Анна О. была пациенткой Брейера, и ее история подана с его точки зрения. Брейер представляет нам Анну О. как умную и симпатичную 21-летнюю жительницу Вены из довольно обеспеченной семьи. Проблемы начались, когда ее обожаемый отец заболел туберкулезом. Несколько месяцев Анна выхаживала его, но потом силы у нее иссякли, и она вынуждена была отстраниться. Девушка надолго проваливалась в сон, а в промежутках сама начинала заходиться в кашле. Месяцы спустя у Анны возник довольно озадачивающий набор физических отклонений: проблемы со зрением, периодический правосторонний паралич, онемение разных частей тела и нарушение речи. Брейер пишет, что ее личность разделилась на относительно нормальную, пусть и погруженную в печаль, и безнадежно «засорившуюся», нервную, одержимую галлюцинациями вроде черных змей.

Когда отец умер, Анна сдала окончательно. Два дня она пролежала в глубоком ступоре, а когда очнулась, перестала узнавать родных. Признавала только Брейера. Отказывалась есть, если Брейера не было рядом, и, когда ей пришлось на неделю уехать из города, ее состояние усугубилось. По возвращении Брейеру удалось вернуть Анну к жизни только гипнозом.
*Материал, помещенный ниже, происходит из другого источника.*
-- ==== Sys2Proof/WellFormed.lean ====
section
/-! DEFINITION. Which terms of `Instr` are commands at all: counts that their fields can hold, lengths that a packet can
hold (R385, R404), and names of inputs, ports, slots and units that exist. A value out of the range of a parameter is
well formed: the device refuses it itself (check 7 of Table 14.6). -/

namespace Sys2Proof

/-- A count that an 8-bit field holds. -/
def byteCount (n : Nat) : Bool := n < 256

/-- A command whose counts and lengths its layout can carry. -/
def Instr.countsOk : Instr → Bool
  | .nop _ data => data.length ≤ 64
  | .serviceAdd _ a | .serviceModify _ a => byteCount a.bindings.length
  | .serviceQuery h key => key.isSome == (h.slot == 0xFFFF#16)
  | .surveyConfig _ (some p) => byteCount p.ranges.length
  | .linksetSet _ _ keys => byteCount keys.length
  | .leapTableSet _ _ _ es => byteCount es.length
  | .clockConfig _ (.other t _) => 6 ≤ t.toNat
  | .refConfig _ (some p) => byteCount p.entries.length
  | .firBankLoad _ _ _ _ cs => byteCount cs.length
  | .timecodeFormatLoad _ f => byteCount f.fields.length
  | .ldpcPolicy _ (some bs) => bs.length == 4
  | .trunkRemote _ p => 20 ≤ p.length && p.length == 20 + Machine.field p 6 2
  | .imageData _ _ _ d => 1 ≤ d.length
  | .otpKey _ _ _ _ hash => hash.length == 32
  | .backupWrite _ _ d => byteCount d.length
  | _ => true

/-- The limit of PARAM_LEN on a transport (R385). -/
def maxParams (t : Transport) : Nat := if t = .trunk then 4044 else 4072

/-- An event whose names exist: slots 0 to 255, ports 0 to 3, inputs 0 to 2, ADCs 0 and 1, rings 0 to 64 (64 is the
reply/event ring), references 0 to 8. -/
def Instr.namesOk : Instr → Bool
  | .tick inp => inp.inputs.length == 3
  | .engineSettled n _ | .migrationSwitch n _ | .migrationRelease n | .migrationAbandon n _ | .archiveIndexUnit n
  | .rdsGroup n _ _ | .rdsSyncLoss n _ | .pilotStateChange n _ _ | .amSyncLock n _ _ | .timecodeFrame n _ _
  | .alertTimeout n _ | .spliceSwitch n _ _ | .spliceTimeout n _ | .rdsSynchronisation n _ | .engineHoldDrop n _ =>
    n < 256
  | .referenceQualified c _ _ | .referenceLoss c _ => c < 9
  | .slaveClockCheck m _ => m.port < 4
  | .audioUnderrun u _ => u.port < 4 && u.kind < 2 && u.cause < 3
  | .zeroCrossingSwitch p _ _ | .zeroCrossingTimeout p _ _ | .pktPortPacket p _ => p < 4
  | .unitCompletion u _ => u.slot < 256
  | .ringModerationTimer r _ => r ≤ 64
  | .coexInputStuck w _ => w < 3
  | .rotationStep r => r.adc < 2
  | .estimationWindow r => r.adc < 2
  | .flatnessBurst b => b.input < 3
  | .registerWrite _ _ len _ _ => 1 ≤ len
  | .probeStart p _ => p.input < 3
  | .probeEnd p _ => p.input < 3
  | .chainImageStart f _ | .chainImageBlock f _ | .chainImageDone f _ | .chainActivate f _ => byteCount f.payload.length
  | _ => true

/-- Well-formed commands. -/
def Instr.wf (i : Instr) : Bool :=
  i.countsOk && i.namesOk &&
  match encodeParams i with
  | some (_, h, p) => p.length ≤ maxParams h.tr
  | none => true

end Sys2Proof
end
Сеансы гипноза стали для нее «разговорной терапией», или, как она еще их называла, «прочисткой дымохода». От сеанса до сеанса ее мучила тревога такой силы, что справиться с ней можно было только конскими дозами хлоралгидрата. По свидетельству Брейера, личность Анны в конце концов раздробилась полностью. Пациентка по-прежнему переключалась с относительно нормальной субличности на больную, но теперь больная считала, что родилась ровно на год раньше здоровой. Брейер продолжал сеансы гипноза полгода, работая с каждым из симптомов Анны с целью вызвать катарсис. В июне 1882 г., через два года после появления симптомов, Брейер заявил, что с болезнью удалось справиться. Когда через три года Брейер с Фрейдом публиковали свои очерки, Анна, как утверждалось, по-прежнему была в добром здравии.

Именно так рассказывали историю Анны последующие 70 лет. Случай ее стал прототипом катарсической разговорной терапии. Увы, изложенное не соответствовало правде. Это знал даже Фрейд, который, по некоторым свидетельствам, сообщил Юнгу в 1925 г., что Анну так до конца и не вылечили{48}.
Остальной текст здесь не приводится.